* What is expected *
When the line containing "else if w.opcode = Dop.vseRerank then" appears in the entries below, begin printing there and stop after the line containing "let held := (b.incomplete"; print each of those lines exactly and no other line.
▼▼▼
-- ==== Sys2Proof/Machine/Driver.lean ====
section
/-! DEFINITION. When a descriptor may start (R190 to R192, R199, R329) and what every work does next. -/
namespace Sys2Proof.Machine

/-! ### Declared ranges -/

/-- The ranges of n spans of an index or table, one for each staged slot. -/
def Blk.slotSpans (b : Blk) (v : Ver) (wr : Bool) (entry : Nat) (base : Fld) (n : Nat) : List Rng :=
  ([0, 1].filter (b.staged v entry)).map fun s => Rng.of wr (b.get (inSlot base s) entry) n

/-- Ranges of the embedding operations (R396); an array the descriptor or the table has not declares none. -/
def Blk.embRanges (b : Blk) (w : Work) : List Rng :=
  let t := w.tabId
  let span := b.get Reg.table_NOWN t * 2 ^ b.get Reg.table_SHARD_LOG2 t
  let dim := b.get Reg.table_DIM t
  let when (p : Bool) (r : Rng) : List Rng := if p then [r] else []
  let version := b.get Reg.table_VERSION_VA t
  let ins := [Rng.of false (w.f 16 55 0) (8 * w.nIdx)] ++ when w.bagged (Rng.of false (w.f 24 55 0) (4 * (w.nBags + 1))) ++
    when (w.pool == 3) (Rng.of false (w.f 32 55 0) (4 * w.nIdx)) ++ when (version != 0) (Rng.of false version 8)
  if w.isUpd then
    ins ++ [Rng.of false (w.f 40 55 0) ((if w.bagged then w.nBags else w.nIdx) * up64 (segBytes (w.f 56 45 42) dim)), Rng.of false (w.f 48 55 0) 16] ++
    b.slotSpans embVer true t Reg.table_VA_BASE_A span ++ (b.slotSpans embVer true t Reg.table_OPT_VA_A span).filter (·.lo != 0)
  else
    let rows := if w.bagged then w.nBags else w.nIdx
    ins ++ b.slotSpans embVer false t Reg.table_VA_BASE_A span ++
    [Rng.of true (w.f 40 55 0) (rows * up64 (rowBytes (w.f 56 46 43) dim))] ++
    (if w.f 56 47 47 = 1 then [Rng.of true (w.f 48 55 0) (4 * dim * rows)] else [])

/-- The sequence line, and the span of the side lists. -/
def Blk.seqRange (b : Blk) (wr : Bool) (x : Nat) : Rng := Rng.of wr (b.get Reg.index_SEQ_VA x) 64
def Blk.shardSpan (b : Blk) (x : Nat) : Nat := b.get Reg.index_NSHARD x * 2 ^ b.get Reg.index_SHARD_LOG2 x
def Blk.sideRange (b : Blk) (wr : Bool) (x : Nat) : Rng := Rng.of wr (b.get Reg.index_SIDE_VA x) (b.shardSpan x)

/-- Ranges of the search operations (R424). -/
def Blk.vseRanges (b : Blk) (w : Work) : List Rng :=
  if w.opcode = Dop.vseSearch then
    let x := w.sIndex
    let n := w.sN
    [Rng.of false (w.f 16 55 0) (n * up64 (segBytes w.sFmt (b.dim x)))] ++
    (if w.f 24 55 0 = 0 then [] else [Rng.of false (w.f 24 55 0) (if w.f 40 28 28 = 1 then 256 * (n - 1) + 192 else 192)]) ++
    [Rng.of false (b.get Reg.index_VERSION_VA x) 8, b.seqRange false x,
     Rng.of false (b.get Reg.index_CENT_VA x) (b.get Reg.index_NLIST x * up64 (segBytes (b.get Reg.index_CENT_FORMAT x) (b.dim x))),
     Rng.of false (b.get Reg.index_CB_VA x) (b.cents x * b.dim x * 4), b.sideRange false x, Rng.of true (w.f 32 55 0) (n * rstride w.sK)] ++
    b.slotSpans vseVer false x Reg.index_LIST_VA_A (b.shardSpan x)
  else if w.opcode = Dop.vseRerank then
    let x := w.rIndex
    [Rng.of false (w.f 16 55 0) (w.rN * up64 (segBytes w.rFmt (b.dim x))), Rng.of false (w.f 24 55 0) (w.rN * rstride w.kIn),
     Rng.of true (w.f 32 55 0) (w.rN * rstride w.kOut)] ++
    (if b.get Reg.index_ORIG_VA x = 0 then []
     else [Rng.of false (b.get Reg.index_ORIG_VA x) (2 ^ (36 + b.get Reg.index_ORIG_STRIDE_LOG2 x))])
  else if w.opcode = Dop.vseMutate then
    let x := w.mIndex
    [Rng.of false (w.f 16 55 0) (w.nOps * (64 + b.recSize x)), b.seqRange true x, b.sideRange true x]
  else
    let x := w.gIndex
    [b.seqRange false x, b.sideRange true x, Rng.of true (b.get (inSlot Reg.index_LIST_VA_A w.gSlot) x) (b.shardSpan x)] ++
    b.slotSpans vseVer false x Reg.index_LIST_VA_A (b.shardSpan x)

/-- Ranges of a work that is no graph. -/
def Blk.plainRanges (b : Blk) (w : Work) : List Rng :=
  let op := w.opcode
  if op = Dop.move then [Rng.of false (w.f 16 55 0) (w.f 32 35 0), Rng.of true (w.f 24 55 0) (w.f 32 35 0)]
  else if op = Dop.embLookup ∨ op = Dop.embUpdate then b.embRanges w
  else if 0x30 ≤ op ∧ op ≤ 0x33 then b.vseRanges w
  else if op = Dop.wstStream then [Rng.of false w.srcSpan.1 w.srcSpan.2]
  else []

/-- The ranges a descriptor declares; none while they are not known: it has not been read, or its template has not (R340). -/
def Blk.rangesOf (b : Blk) (w : Work) : Option (List Rng) :=
  if w.phase = Phase.fetching then none
  else if w.opcode = Dop.graphRun then
    if w.templateRead then
      some (Rng.both w.argBase w.argLen ++ (List.range w.stages).flatMap fun i => b.plainRanges { w with desc := w.stageDesc i })
    else none
  else some (b.plainRanges w)

/-- The tracking entries a descriptor that has not completed holds (R192): its ranges, while it is open; what it started with, from then on to
its completion. -/
def Blk.entriesOf (b : Blk) (w : Work) : Nat :=
  if w.open_ then (match b.rangesOf w with
    | some l => (tracked l).length
    | none => 0)
  else w.entries

/-- No earlier descriptor in progress conflicts with a descriptor's ranges, and they fit in the tracking entries (R190, R192). -/
def Blk.rangesClear (b : Blk) (w : Work) : Bool :=
  match b.rangesOf w with
  | none => false
  | some mine =>
    let held := (b.incomplete w).foldl (fun n x => n + b.entriesOf x) 0
    ((b.earlierOpen w).map b.rangesOf).all (fun o => match o with
      | none => false
      | some l => !(tracked l).any fun r => (tracked mine).any r.conflicts) &&
    ((b.incomplete w).isEmpty || decide (held + (tracked mine).length ≤ 16))

/-- Every earlier descriptor of the queue has completed. -/
def Blk.earlierDone (b : Blk) (w : Work) : Bool := (b.incomplete w).isEmpty

/-- The operation is a release, made before it acts (R213, R220, R275). -/
def Work.releaseFirst (w : Work) : Bool :=
  w.releases && (w.opcode == Dop.syncSignal || w.opcode == Dop.syncPublish || (w.opcode == Dop.handoff && w.f 27 1 0 == 0))

/-- The descriptor a work is ordered as: a stage counts as its graph (R340). -/
def Blk.orderedAs (b : Blk) (w : Work) : Work := if w.kind = 1 then (b.work? w.parent).getD w else w

/-- An earlier SYNC_WAIT of the queue has not completed, or an earlier descriptor is not yet read: the queue continues behind a wait once
it has completed (R206; log entry 47). -/
def Blk.behindWait (b : Blk) (w : Work) : Bool :=
  (b.earlierOpen w).any fun x => x.opcode == Dop.syncWait || x.phase == Phase.fetching

/-- A fetched descriptor or stage may start. -/
def Blk.canStart (b : Blk) (w : Work) : Bool :=
  let o := b.orderedAs w
  (!(w.barrier || w.marker) || b.earlierDone o) && (!w.releaseFirst || (b.earlierOpen o).isEmpty) &&
  (w.kind == 1 || (!b.behindWait w && (w.opcode == Dop.graphRun || b.rangesClear w)))

/-! ### What a work does next -/

/-- The diagnostic a descriptor that fails for a fault of its own thread, or because the part is FENCED, still carries where its chapter defines
one (R12): a MOVE's prefix (R335), the word a publish last read (R221), the lowest query without a result (R412), a mutation's
ticket (R417), the main records a merge has written (R421), a stream's first chunk (R443). -/
def Blk.failDetail (b : Blk) (w : Work) : Option Nat :=
  let op := w.opcode
  if op = Dop.nop then some 0
  else if op = Dop.move then (if moveBad w.desc then none else some (64 * w.landed (w.f 32 35 0 / 64)))
  else if op = Dop.graphRun then some 0
  else if op = Dop.syncPublish then w.lastRead
  else if op = Dop.vseSearch then some (((w.queries.find? fun q => q.status.isNone || q.failed).map Query.q).getD 0)
  else if op = Dop.vseRerank then some 0
  else if op = Dop.vseMutate then w.snap.head?
  else if op = Dop.vseMerge then some (b.mergeDetail w)
  else if op = Dop.wstStream then some w.noChunk
  else none

/-- A work ends for a fault or because the part is FENCED, once nothing of it is out. -/
def Blk.stopWork (b : Blk) (w : Work) (status : Nat) : Blk :=
  if w.quiet = false then b
  else if w.opcode = Dop.graphRun then b.graphStop w status
  else
    match b.streamOf w.id with
    | some s => b.streamEnd w status s.low 0x7F
    | none => (b.dropMonitors w.id).endWork w.id status (b.failDetail w)

/-- A running work goes on. -/
def Blk.opStep (b : Blk) (w : Work) : Blk :=
  let op := w.opcode
  if w.kind = 2 then (if w.snap.headD 0 = 0 then b.embOwner w else b.vseOwner w)
  else if w.kind = 3 then b.upkeepStep w
  else if w.kind = 4 then b.fwStep w
  else if w.fault then b.stopWork w St.internal
  else if b.fenced && w.quiet && op != Dop.wstStream then b.stopWork w St.fenced
  else if op = Dop.nop then b.endWork w.id St.ok (some 0)
  else if op = Dop.move then b.moveStep w
  else if op = Dop.graphRun then (b.modWork w.id fun x => { x with entries := b.entriesOf w }).graphStep w (b.rangesClear w)
  else if op = Dop.syncWait then b.waitStep w
  else if op = Dop.syncSignal then b.signalStep w
  else if op = Dop.syncPublish then b.publishStep w
  else if op = Dop.handoff then b.handoffStep w
  else if op = Dop.embLookup then b.lookupStep w
  else if op = Dop.embUpdate then b.updateStep w
  else if op = Dop.vseSearch then b.searchStep w
  else if op = Dop.vseRerank then b.rerankStep w
  else if op = Dop.vseMutate then b.mutateStep w
  else if op = Dop.vseMerge then b.mergeStep w
  else b.streamStep w

/-- Start a fetched work. -/
def Blk.startWork (b : Blk) (w : Work) : Blk :=
  let n := b.entriesOf w
  b.modWork w.id fun w => { w with phase := Phase.running, since := b.el, entries := n }

/-- One step of a work; the threads of a halted tile take none (R517). -/
def Blk.workStep (b : Blk) (id : Nat) : Blk :=
  match b.work? id with
  | none => b
  | some w =>
    if b.eng.halted.contains w.tile then b
    else
    match w.phase with
    | .fetching => if w.kind = 0 then b.fetchStep w else b
    | .fetched =>
      if b.fenced || w.fault then b.endWork w.id (if w.fault then St.internal else St.fenced) (b.failDetail w)
      else if w.kind = 1 && b.canStart w then b.startWork w
      else b
    | .running => b.opStep w
    | .recording => if w.kind = 1 then b.stageStep w else b.recordStep w
    | .signalling => if w.kind = 1 then b.stageStep w else b.recordStep w
    | _ => b

/-- One step of every work, then the accesses they have reached, thread by thread in turn. -/
def Blk.worksStep (b : Blk) : Blk := (b.each (b.eng.works.map Work.id) Blk.workStep).issueReached

/-- The row of an operation: the descriptor `i` of queue `q` starts, when it is of that operation and may. -/
def Blk.startOp (b : Blk) (op q i : Nat) : Blk :=
  match b.eng.works.find? fun w => w.kind == 0 && w.queue == q && w.index == i && w.phase == Phase.fetched && w.opcode == op with
  | none => b
  | some w => if b.canStart w then b.startWork w else b

end Sys2Proof.Machine
end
▲▲▲
* Solution to this task *
  else if w.opcode = Dop.vseRerank then
    let x := w.rIndex
    [Rng.of false (w.f 16 55 0) (w.rN * up64 (segBytes w.rFmt (b.dim x))), Rng.of false (w.f 24 55 0) (w.rN * rstride w.kIn),
     Rng.of true (w.f 32 55 0) (w.rN * rstride w.kOut)] ++
    (if b.get Reg.index_ORIG_VA x = 0 then []
     else [Rng.of false (b.get Reg.index_ORIG_VA x) (2 ^ (36 + b.get Reg.index_ORIG_STRIDE_LOG2 x))])
  else if w.opcode = Dop.vseMutate then
    let x := w.mIndex
    [Rng.of false (w.f 16 55 0) (w.nOps * (64 + b.recSize x)), b.seqRange true x, b.sideRange true x]
  else
    let x := w.gIndex
    [b.seqRange false x, b.sideRange true x, Rng.of true (b.get (inSlot Reg.index_LIST_VA_A w.gSlot) x) (b.shardSpan x)] ++
    b.slotSpans vseVer false x Reg.index_LIST_VA_A (b.shardSpan x)

/-- Ranges of a work that is no graph. -/
def Blk.plainRanges (b : Blk) (w : Work) : List Rng :=
  let op := w.opcode
  if op = Dop.move then [Rng.of false (w.f 16 55 0) (w.f 32 35 0), Rng.of true (w.f 24 55 0) (w.f 32 35 0)]
  else if op = Dop.embLookup ∨ op = Dop.embUpdate then b.embRanges w
  else if 0x30 ≤ op ∧ op ≤ 0x33 then b.vseRanges w
  else if op = Dop.wstStream then [Rng.of false w.srcSpan.1 w.srcSpan.2]
  else []

/-- The ranges a descriptor declares; none while they are not known: it has not been read, or its template has not (R340). -/
def Blk.rangesOf (b : Blk) (w : Work) : Option (List Rng) :=
  if w.phase = Phase.fetching then none
  else if w.opcode = Dop.graphRun then
    if w.templateRead then
      some (Rng.both w.argBase w.argLen ++ (List.range w.stages).flatMap fun i => b.plainRanges { w with desc := w.stageDesc i })
    else none
  else some (b.plainRanges w)

/-- The tracking entries a descriptor that has not completed holds (R192): its ranges, while it is open; what it started with, from then on to
its completion. -/
def Blk.entriesOf (b : Blk) (w : Work) : Nat :=
  if w.open_ then (match b.rangesOf w with
    | some l => (tracked l).length
    | none => 0)
  else w.entries

/-- No earlier descriptor in progress conflicts with a descriptor's ranges, and they fit in the tracking entries (R190, R192). -/
def Blk.rangesClear (b : Blk) (w : Work) : Bool :=
  match b.rangesOf w with
  | none => false
  | some mine =>
    let held := (b.incomplete w).foldl (fun n x => n + b.entriesOf x) 0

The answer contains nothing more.